AIM OF THE TASK: Under this line are the records; write out word for word the part that begins at the line containing "def State.releaseInbound (s" and ends at the line containing "Packets (R256) -/", and no more.

[Data entries]
• • • • •

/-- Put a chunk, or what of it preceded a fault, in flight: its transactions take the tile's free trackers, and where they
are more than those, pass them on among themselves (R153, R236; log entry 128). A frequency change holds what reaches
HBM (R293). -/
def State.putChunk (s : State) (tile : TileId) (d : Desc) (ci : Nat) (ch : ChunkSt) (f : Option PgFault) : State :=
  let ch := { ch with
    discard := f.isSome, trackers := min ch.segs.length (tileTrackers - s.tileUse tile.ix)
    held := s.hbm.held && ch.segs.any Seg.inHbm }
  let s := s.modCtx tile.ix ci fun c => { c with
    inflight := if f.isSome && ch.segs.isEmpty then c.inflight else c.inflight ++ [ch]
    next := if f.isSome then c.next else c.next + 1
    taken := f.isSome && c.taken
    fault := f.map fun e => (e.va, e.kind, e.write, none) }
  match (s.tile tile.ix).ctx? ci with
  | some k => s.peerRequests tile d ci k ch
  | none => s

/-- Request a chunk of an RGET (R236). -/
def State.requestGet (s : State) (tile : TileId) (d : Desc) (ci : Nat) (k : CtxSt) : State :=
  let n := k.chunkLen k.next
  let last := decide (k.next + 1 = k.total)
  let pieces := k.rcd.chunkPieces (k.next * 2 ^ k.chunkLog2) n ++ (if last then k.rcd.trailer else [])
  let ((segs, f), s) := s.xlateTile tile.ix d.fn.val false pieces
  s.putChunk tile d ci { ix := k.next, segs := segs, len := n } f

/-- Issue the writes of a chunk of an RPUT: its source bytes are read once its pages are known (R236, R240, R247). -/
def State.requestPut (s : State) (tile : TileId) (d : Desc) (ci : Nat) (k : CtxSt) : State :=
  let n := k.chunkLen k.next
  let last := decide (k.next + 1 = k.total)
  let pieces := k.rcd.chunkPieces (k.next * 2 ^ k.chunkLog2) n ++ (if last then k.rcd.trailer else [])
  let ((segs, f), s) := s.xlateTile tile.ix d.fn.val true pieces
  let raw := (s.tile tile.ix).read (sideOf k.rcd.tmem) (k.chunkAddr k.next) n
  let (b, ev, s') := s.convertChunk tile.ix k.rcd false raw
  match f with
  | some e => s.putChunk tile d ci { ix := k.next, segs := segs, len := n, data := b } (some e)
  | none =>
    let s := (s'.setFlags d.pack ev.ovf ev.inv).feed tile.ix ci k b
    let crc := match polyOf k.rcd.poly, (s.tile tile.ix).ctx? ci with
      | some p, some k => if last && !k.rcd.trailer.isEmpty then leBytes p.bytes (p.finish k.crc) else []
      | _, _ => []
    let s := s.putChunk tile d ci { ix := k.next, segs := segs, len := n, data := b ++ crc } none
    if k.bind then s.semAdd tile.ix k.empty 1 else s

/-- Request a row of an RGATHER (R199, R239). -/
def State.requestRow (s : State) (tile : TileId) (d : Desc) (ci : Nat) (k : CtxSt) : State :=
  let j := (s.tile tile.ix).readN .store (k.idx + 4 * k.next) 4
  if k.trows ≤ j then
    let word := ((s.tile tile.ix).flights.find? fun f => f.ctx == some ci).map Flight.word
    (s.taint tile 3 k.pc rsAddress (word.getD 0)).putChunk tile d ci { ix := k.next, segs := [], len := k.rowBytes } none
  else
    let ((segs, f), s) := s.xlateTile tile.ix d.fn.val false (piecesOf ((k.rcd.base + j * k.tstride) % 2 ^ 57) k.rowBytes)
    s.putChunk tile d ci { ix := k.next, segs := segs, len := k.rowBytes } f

• • • • •

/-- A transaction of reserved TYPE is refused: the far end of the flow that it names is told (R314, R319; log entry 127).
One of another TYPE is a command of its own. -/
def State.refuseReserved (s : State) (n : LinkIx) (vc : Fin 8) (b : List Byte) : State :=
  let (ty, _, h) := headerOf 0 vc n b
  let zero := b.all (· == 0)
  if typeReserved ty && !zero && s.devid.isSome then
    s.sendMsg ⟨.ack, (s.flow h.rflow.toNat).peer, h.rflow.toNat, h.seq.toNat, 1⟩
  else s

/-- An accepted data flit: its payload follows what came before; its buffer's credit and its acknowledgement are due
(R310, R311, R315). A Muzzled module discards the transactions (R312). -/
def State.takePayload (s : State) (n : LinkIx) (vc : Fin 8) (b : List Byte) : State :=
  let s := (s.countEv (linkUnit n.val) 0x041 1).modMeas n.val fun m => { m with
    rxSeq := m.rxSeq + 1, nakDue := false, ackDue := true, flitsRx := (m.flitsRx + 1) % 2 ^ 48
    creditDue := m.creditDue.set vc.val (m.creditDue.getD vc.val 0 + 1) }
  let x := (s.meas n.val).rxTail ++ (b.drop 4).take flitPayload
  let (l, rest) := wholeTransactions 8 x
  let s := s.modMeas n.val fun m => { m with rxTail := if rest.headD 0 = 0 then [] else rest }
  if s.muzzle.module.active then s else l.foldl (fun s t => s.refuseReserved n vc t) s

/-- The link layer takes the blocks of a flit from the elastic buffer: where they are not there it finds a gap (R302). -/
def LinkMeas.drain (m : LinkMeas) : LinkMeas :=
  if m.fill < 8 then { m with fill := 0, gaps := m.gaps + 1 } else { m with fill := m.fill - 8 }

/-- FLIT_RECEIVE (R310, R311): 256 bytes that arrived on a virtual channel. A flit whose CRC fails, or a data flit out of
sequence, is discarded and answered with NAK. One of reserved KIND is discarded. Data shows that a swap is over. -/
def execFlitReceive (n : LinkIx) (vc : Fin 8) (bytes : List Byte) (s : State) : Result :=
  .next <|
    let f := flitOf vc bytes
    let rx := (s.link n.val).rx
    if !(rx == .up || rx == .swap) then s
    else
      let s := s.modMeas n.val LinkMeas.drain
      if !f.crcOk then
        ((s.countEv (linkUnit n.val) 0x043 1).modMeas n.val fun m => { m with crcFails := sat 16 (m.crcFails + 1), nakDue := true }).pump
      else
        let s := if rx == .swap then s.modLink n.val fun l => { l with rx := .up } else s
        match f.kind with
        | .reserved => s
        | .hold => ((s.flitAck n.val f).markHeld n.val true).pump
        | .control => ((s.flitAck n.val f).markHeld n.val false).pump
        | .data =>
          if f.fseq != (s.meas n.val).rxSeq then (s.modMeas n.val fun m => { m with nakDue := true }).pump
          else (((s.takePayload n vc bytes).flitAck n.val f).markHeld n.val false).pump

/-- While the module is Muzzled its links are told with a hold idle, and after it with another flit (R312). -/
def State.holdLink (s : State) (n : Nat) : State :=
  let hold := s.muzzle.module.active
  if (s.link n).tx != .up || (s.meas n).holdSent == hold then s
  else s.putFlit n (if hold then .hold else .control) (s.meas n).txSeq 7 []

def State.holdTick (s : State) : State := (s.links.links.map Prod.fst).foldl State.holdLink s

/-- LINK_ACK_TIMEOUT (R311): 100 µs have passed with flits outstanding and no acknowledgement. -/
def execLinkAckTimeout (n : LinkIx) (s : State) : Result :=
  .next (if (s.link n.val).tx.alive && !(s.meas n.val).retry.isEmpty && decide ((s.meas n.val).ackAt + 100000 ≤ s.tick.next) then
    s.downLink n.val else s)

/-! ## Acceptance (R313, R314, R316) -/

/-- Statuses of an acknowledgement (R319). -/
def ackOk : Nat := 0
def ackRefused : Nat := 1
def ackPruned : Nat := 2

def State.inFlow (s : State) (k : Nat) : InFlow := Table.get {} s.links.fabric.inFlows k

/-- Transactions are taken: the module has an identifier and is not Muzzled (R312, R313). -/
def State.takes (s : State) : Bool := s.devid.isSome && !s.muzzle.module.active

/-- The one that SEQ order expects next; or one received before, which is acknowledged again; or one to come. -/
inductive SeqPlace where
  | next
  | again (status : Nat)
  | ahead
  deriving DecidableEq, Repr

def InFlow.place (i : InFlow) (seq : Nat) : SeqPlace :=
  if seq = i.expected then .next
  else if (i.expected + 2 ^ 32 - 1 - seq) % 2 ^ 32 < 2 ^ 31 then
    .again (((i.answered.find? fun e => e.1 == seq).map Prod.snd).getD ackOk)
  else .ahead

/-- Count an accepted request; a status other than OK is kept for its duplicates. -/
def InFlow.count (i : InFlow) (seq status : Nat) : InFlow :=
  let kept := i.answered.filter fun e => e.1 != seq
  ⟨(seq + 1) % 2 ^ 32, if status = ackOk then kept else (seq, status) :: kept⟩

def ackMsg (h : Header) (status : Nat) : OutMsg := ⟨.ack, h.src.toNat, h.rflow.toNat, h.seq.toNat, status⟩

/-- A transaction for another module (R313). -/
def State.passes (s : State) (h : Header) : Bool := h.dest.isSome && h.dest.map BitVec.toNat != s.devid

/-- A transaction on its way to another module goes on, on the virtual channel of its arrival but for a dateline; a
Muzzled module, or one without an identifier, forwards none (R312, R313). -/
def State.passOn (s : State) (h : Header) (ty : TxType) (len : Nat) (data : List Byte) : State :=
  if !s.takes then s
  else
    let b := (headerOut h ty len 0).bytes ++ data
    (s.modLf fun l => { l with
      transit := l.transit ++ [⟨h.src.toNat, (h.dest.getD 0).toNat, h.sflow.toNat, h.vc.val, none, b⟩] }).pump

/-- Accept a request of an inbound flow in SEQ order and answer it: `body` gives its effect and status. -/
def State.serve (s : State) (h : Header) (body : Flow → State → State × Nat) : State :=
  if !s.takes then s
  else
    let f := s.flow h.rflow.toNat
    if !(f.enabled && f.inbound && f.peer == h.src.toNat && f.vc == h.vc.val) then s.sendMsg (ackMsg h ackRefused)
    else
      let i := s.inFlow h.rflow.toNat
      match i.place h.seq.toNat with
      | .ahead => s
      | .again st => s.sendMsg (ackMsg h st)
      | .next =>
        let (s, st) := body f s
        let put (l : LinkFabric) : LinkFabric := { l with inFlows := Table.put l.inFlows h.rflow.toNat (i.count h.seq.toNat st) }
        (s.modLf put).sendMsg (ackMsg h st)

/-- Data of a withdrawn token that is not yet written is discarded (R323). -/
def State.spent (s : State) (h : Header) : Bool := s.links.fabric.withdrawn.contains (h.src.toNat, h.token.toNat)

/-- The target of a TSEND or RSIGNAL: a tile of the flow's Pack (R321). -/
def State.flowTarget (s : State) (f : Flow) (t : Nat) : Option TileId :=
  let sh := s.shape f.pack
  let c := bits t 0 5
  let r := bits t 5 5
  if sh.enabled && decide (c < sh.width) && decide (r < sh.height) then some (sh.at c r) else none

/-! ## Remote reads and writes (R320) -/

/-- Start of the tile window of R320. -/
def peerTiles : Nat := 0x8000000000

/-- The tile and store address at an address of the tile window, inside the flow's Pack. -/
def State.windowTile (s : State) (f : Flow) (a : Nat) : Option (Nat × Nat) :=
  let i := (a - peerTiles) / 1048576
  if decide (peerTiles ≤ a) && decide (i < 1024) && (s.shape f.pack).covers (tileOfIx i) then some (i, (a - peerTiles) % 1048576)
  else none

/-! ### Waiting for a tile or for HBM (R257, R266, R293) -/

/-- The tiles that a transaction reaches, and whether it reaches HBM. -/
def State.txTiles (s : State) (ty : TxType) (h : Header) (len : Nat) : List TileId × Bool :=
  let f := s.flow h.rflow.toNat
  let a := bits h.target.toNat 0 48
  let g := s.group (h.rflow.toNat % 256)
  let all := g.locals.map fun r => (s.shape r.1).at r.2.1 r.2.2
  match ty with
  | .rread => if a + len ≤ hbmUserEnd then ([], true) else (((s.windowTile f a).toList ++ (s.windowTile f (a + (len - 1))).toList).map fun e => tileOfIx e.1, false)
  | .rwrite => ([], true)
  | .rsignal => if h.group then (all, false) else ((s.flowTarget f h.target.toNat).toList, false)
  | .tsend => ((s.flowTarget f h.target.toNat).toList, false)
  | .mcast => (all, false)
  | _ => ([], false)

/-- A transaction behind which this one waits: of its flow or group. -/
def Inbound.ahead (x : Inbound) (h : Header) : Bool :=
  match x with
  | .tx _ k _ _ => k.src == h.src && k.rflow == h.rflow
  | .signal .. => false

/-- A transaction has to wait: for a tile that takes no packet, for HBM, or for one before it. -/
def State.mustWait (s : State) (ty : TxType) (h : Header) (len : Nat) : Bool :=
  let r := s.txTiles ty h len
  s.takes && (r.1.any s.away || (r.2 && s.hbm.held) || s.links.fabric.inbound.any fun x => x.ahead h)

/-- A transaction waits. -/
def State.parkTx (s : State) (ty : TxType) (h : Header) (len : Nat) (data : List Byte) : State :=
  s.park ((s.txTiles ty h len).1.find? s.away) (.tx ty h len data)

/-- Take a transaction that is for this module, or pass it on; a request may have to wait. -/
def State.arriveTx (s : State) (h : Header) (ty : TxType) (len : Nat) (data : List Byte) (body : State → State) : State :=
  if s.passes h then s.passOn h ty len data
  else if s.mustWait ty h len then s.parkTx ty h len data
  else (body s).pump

• • • • •

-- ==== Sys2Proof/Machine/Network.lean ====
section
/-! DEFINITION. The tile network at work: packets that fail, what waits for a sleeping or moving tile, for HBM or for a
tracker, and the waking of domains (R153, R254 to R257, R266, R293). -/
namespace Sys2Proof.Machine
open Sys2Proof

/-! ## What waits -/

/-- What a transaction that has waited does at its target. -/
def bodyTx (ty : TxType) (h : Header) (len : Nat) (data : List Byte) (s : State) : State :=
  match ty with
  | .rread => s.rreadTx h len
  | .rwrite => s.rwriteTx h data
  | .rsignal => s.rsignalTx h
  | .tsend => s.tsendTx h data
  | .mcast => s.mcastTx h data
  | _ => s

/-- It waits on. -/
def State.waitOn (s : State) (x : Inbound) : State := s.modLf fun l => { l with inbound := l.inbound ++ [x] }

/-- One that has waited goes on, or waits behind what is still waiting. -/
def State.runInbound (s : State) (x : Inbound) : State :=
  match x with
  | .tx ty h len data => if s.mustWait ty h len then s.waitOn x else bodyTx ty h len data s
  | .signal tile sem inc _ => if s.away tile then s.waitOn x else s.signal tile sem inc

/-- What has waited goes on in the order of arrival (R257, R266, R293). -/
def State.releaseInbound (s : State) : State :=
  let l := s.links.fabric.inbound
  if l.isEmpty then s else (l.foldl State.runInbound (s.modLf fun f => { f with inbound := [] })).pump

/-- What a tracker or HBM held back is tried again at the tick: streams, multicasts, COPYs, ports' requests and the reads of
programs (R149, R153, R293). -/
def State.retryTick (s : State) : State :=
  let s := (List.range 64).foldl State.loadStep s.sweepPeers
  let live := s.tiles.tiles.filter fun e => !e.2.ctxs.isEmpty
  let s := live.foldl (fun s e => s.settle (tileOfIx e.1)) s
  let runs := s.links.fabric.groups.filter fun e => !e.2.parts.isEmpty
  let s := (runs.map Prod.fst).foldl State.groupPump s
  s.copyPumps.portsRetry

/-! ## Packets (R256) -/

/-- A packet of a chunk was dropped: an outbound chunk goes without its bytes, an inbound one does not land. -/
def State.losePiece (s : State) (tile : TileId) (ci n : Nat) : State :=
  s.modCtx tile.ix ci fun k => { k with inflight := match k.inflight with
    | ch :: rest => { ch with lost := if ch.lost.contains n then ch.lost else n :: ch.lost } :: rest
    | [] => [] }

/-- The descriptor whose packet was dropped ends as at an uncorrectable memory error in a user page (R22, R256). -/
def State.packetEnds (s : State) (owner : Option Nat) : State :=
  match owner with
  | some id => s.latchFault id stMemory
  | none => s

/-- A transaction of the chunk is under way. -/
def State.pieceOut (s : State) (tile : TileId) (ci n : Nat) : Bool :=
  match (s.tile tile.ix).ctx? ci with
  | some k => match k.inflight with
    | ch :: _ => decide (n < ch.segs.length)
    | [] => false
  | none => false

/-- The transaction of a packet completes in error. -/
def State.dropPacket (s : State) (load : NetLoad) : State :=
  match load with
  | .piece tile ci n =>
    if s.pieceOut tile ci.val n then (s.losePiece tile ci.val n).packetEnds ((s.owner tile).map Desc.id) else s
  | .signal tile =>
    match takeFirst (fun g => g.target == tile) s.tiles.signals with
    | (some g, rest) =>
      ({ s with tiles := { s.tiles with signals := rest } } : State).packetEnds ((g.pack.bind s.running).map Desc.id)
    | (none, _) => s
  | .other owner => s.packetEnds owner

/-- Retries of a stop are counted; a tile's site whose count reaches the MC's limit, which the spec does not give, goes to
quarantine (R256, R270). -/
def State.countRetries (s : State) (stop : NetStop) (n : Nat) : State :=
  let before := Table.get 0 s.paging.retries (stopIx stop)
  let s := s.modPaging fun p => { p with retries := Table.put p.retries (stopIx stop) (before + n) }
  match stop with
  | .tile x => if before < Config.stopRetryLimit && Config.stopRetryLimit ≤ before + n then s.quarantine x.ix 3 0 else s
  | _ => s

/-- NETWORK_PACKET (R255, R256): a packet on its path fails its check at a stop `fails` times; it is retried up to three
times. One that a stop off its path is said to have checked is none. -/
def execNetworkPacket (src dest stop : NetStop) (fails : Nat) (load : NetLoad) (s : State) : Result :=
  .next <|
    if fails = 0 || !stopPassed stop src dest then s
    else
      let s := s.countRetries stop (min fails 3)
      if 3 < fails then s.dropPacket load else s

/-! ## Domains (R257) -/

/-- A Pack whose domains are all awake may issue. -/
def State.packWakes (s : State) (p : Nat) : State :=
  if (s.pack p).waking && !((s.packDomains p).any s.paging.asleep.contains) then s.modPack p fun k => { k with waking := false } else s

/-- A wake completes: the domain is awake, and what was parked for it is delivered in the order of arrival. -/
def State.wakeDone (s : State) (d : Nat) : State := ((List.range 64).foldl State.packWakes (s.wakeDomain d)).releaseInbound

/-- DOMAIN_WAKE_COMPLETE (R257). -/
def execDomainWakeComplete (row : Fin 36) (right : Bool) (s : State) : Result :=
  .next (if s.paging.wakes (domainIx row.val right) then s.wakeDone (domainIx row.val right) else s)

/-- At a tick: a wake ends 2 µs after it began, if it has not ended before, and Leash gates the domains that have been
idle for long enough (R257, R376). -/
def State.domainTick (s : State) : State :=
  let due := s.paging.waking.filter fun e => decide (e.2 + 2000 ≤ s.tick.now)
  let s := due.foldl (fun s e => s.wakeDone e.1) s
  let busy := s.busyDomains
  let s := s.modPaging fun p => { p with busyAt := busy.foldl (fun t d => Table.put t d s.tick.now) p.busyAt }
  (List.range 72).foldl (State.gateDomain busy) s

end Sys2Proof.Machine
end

• • • • •

YOUR RESPONSE:
def State.releaseInbound (s : State) : State :=
  let l := s.links.fabric.inbound
  if l.isEmpty then s else (l.foldl State.runInbound (s.modLf fun f => { f with inbound := [] })).pump

/-- What a tracker or HBM held back is tried again at the tick: streams, multicasts, COPYs, ports' requests and the reads of
programs (R149, R153, R293). -/
def State.retryTick (s : State) : State :=
  let s := (List.range 64).foldl State.loadStep s.sweepPeers
  let live := s.tiles.tiles.filter fun e => !e.2.ctxs.isEmpty
  let s := live.foldl (fun s e => s.settle (tileOfIx e.1)) s
  let runs := s.links.fabric.groups.filter fun e => !e.2.parts.isEmpty
  let s := (runs.map Prod.fst).foldl State.groupPump s
  s.copyPumps.portsRetry

/-! ## Packets (R256) -/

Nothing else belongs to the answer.